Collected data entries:
☆ ☆ ☆

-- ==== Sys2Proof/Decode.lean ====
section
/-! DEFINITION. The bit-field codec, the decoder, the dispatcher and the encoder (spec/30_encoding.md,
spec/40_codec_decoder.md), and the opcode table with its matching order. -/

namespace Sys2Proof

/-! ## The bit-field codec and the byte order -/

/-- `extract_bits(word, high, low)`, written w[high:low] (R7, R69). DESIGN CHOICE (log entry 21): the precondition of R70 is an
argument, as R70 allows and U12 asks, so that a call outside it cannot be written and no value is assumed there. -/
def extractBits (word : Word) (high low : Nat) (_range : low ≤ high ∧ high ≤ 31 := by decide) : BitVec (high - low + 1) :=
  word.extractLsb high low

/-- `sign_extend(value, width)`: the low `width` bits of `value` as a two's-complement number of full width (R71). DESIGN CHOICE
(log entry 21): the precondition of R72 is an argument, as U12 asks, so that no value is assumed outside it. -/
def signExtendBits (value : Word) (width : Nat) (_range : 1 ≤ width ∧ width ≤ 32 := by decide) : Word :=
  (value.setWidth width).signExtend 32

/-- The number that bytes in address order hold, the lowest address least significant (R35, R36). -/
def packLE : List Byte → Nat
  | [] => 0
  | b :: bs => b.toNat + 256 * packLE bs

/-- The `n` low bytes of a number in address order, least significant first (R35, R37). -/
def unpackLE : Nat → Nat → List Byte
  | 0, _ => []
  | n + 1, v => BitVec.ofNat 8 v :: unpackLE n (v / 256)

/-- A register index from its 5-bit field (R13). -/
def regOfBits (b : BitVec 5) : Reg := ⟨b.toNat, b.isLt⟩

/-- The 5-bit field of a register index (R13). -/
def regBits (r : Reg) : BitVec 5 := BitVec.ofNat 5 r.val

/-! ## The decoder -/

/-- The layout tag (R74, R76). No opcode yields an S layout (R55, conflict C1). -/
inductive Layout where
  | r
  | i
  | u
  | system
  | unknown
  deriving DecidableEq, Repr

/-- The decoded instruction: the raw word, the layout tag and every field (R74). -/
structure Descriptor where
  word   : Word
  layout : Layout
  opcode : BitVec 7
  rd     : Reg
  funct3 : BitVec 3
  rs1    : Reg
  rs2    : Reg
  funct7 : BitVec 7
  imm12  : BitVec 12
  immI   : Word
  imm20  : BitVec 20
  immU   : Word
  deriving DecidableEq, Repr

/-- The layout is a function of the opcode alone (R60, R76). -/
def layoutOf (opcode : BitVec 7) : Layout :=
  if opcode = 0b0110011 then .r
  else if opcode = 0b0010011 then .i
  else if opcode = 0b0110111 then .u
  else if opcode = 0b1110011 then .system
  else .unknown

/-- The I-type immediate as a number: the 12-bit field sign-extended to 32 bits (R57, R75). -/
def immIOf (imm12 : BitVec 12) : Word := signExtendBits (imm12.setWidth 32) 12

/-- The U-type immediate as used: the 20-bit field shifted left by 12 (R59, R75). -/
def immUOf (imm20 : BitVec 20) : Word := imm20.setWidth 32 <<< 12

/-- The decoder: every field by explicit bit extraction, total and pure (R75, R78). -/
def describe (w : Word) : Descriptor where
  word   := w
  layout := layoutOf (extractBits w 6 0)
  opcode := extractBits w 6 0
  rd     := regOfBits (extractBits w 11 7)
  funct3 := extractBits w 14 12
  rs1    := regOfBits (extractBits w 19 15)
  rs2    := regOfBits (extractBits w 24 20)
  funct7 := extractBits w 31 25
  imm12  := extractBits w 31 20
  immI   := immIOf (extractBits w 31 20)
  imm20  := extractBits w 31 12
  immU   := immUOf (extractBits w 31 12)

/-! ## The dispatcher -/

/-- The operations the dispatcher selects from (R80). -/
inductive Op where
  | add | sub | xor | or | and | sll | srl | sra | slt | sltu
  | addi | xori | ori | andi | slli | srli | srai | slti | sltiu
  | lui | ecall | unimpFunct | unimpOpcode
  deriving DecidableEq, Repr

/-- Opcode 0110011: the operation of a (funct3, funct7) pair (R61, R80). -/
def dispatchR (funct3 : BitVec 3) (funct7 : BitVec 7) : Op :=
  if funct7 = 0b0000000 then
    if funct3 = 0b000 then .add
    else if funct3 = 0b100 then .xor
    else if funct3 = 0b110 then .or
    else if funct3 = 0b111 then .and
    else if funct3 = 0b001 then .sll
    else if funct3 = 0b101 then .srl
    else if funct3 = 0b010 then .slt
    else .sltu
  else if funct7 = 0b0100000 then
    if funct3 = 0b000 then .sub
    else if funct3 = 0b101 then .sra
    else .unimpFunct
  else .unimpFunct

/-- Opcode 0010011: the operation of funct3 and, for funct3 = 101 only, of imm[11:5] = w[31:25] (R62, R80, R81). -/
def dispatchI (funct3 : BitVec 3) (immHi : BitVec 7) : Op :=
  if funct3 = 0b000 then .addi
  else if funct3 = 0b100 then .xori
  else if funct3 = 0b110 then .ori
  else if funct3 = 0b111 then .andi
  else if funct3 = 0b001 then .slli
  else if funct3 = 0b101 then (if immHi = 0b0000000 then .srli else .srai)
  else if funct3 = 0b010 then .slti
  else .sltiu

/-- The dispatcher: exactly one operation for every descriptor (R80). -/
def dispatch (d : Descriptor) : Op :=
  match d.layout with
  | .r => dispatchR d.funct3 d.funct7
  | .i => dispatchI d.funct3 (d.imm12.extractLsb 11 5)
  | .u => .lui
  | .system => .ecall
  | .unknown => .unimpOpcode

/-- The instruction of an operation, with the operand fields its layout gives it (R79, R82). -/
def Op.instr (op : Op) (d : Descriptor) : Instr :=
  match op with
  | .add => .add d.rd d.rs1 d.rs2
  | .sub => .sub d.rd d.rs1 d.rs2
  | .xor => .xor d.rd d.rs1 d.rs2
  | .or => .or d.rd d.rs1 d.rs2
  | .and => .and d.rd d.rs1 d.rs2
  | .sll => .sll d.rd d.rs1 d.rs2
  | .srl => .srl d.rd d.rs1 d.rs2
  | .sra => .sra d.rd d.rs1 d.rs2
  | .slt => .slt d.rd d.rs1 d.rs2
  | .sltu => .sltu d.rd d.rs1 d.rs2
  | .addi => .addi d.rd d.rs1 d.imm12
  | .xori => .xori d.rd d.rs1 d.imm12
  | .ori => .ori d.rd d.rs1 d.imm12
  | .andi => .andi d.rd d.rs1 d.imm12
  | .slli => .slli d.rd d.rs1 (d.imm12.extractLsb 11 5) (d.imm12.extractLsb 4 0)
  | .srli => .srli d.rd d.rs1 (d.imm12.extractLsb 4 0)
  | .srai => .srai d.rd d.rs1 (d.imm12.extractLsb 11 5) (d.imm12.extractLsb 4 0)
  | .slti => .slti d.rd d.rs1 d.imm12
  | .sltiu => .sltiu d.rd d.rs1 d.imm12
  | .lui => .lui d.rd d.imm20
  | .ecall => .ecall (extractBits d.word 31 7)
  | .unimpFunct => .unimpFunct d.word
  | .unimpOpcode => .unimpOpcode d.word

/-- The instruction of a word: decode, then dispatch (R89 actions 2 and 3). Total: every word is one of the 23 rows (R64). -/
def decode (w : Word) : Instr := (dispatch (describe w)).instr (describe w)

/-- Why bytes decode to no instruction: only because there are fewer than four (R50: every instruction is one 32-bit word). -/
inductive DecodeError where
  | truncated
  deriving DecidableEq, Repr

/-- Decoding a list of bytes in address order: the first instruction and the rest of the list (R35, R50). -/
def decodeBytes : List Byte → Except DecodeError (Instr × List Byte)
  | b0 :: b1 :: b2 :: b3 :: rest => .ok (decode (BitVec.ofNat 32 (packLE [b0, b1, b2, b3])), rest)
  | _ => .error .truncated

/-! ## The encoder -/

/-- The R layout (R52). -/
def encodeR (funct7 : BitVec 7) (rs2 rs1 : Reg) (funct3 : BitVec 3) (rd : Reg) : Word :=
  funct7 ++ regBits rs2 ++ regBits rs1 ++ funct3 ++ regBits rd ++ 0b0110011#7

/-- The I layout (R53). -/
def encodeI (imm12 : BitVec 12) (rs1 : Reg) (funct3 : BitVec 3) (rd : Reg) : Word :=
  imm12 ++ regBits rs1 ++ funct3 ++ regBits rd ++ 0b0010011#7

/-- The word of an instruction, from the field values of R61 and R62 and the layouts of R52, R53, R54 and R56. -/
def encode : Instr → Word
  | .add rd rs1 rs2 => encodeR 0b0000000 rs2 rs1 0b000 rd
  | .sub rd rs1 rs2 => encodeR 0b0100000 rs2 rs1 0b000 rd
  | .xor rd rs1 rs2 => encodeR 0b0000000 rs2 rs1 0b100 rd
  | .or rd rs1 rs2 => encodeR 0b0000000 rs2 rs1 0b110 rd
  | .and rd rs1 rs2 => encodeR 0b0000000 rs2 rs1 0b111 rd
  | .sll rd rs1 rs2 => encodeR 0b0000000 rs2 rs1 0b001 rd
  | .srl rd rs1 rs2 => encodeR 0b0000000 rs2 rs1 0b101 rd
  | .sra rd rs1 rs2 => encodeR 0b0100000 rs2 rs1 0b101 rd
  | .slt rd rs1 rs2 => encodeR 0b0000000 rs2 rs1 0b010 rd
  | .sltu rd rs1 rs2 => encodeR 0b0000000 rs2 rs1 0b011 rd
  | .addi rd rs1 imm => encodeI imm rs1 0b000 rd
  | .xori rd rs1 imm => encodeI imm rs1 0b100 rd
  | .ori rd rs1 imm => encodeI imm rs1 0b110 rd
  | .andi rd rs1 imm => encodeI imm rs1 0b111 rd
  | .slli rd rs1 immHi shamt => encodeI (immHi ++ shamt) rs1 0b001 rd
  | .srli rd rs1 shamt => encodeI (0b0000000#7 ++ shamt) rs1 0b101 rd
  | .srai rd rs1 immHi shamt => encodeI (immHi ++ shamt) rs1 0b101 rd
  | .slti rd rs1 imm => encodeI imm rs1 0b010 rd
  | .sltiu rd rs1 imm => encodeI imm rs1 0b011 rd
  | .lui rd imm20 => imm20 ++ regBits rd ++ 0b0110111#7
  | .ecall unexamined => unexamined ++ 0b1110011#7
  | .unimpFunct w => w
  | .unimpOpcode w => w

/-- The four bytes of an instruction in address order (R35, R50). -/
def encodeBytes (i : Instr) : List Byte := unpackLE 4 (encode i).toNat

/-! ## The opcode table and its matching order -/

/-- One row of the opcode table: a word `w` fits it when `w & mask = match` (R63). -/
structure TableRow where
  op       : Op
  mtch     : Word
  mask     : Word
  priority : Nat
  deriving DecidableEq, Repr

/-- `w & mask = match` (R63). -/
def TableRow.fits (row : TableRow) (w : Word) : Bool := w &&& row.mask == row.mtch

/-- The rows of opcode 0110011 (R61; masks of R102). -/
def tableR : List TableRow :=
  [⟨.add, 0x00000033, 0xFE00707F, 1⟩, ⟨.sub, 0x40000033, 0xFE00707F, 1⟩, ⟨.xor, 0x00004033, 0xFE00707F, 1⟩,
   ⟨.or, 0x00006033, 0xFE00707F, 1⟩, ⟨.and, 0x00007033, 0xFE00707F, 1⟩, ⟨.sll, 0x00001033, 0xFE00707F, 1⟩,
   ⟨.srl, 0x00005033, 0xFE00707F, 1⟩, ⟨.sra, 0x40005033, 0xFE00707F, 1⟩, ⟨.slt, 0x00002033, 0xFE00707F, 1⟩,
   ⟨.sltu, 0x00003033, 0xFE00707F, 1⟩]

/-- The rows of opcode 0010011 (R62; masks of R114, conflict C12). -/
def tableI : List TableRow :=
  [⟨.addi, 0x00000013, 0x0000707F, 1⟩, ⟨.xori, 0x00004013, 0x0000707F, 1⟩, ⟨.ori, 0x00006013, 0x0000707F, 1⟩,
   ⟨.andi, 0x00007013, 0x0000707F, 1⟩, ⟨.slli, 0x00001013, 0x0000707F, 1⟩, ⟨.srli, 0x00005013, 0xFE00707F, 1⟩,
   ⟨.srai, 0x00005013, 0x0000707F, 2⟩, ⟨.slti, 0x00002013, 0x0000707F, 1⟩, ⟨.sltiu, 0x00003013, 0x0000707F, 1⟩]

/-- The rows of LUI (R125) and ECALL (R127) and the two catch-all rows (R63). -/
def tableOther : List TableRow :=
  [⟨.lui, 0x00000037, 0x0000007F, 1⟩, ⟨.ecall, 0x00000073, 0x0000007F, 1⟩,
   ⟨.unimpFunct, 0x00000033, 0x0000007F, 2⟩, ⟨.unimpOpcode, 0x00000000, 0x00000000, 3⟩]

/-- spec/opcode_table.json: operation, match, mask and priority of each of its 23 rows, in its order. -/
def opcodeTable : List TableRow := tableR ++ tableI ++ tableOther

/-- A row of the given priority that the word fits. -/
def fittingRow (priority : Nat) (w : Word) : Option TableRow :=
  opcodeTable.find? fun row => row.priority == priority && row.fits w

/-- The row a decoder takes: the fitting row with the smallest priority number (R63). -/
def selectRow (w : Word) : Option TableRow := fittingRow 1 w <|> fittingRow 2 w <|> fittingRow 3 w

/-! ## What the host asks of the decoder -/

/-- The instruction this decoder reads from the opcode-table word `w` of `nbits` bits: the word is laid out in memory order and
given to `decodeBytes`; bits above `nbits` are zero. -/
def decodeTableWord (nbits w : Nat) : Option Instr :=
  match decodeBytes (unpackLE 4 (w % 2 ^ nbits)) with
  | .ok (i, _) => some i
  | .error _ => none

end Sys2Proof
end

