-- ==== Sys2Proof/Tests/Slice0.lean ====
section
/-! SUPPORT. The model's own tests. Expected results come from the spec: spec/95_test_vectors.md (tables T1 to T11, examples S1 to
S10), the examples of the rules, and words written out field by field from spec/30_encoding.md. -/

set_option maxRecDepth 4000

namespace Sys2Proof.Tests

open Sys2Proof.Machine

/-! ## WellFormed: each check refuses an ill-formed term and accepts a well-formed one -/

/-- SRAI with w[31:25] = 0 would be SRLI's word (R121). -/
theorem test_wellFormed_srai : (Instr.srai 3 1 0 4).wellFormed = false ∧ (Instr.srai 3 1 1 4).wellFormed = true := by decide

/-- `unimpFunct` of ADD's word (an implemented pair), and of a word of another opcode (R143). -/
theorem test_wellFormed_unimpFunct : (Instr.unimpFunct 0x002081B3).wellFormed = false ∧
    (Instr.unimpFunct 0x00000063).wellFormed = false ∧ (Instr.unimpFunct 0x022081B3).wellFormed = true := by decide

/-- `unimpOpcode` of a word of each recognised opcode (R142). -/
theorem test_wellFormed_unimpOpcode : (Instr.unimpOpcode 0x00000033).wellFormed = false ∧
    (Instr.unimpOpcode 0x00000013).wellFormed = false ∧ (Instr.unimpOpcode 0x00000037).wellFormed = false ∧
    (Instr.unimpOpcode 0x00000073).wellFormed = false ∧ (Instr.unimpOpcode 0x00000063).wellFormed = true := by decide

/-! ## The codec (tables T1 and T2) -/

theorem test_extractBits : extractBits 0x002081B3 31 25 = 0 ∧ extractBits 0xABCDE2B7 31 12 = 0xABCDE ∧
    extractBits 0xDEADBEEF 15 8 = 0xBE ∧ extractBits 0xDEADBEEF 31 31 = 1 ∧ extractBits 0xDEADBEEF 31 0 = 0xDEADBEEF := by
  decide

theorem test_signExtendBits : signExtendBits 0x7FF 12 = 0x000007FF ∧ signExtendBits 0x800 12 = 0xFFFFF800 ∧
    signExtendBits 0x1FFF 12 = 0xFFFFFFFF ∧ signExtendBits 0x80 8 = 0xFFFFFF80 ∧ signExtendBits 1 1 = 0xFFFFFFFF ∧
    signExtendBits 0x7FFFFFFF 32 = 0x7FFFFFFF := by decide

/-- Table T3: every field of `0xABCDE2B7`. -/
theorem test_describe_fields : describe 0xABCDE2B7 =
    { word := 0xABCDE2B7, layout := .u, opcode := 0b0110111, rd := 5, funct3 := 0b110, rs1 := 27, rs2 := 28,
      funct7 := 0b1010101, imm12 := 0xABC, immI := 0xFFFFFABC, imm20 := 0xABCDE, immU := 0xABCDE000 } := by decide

☆ ☆ ☆

**Required work:** Search the data for "only". Copy every matching line.

**Solution:**
/-- Opcode 0010011: the operation of funct3 and, for funct3 = 101 only, of imm[11:5] = w[31:25] (R62, R80, R81). -/
/-- Why bytes decode to no instruction: only because there are fewer than four (R50: every instruction is one 32-bit word). -/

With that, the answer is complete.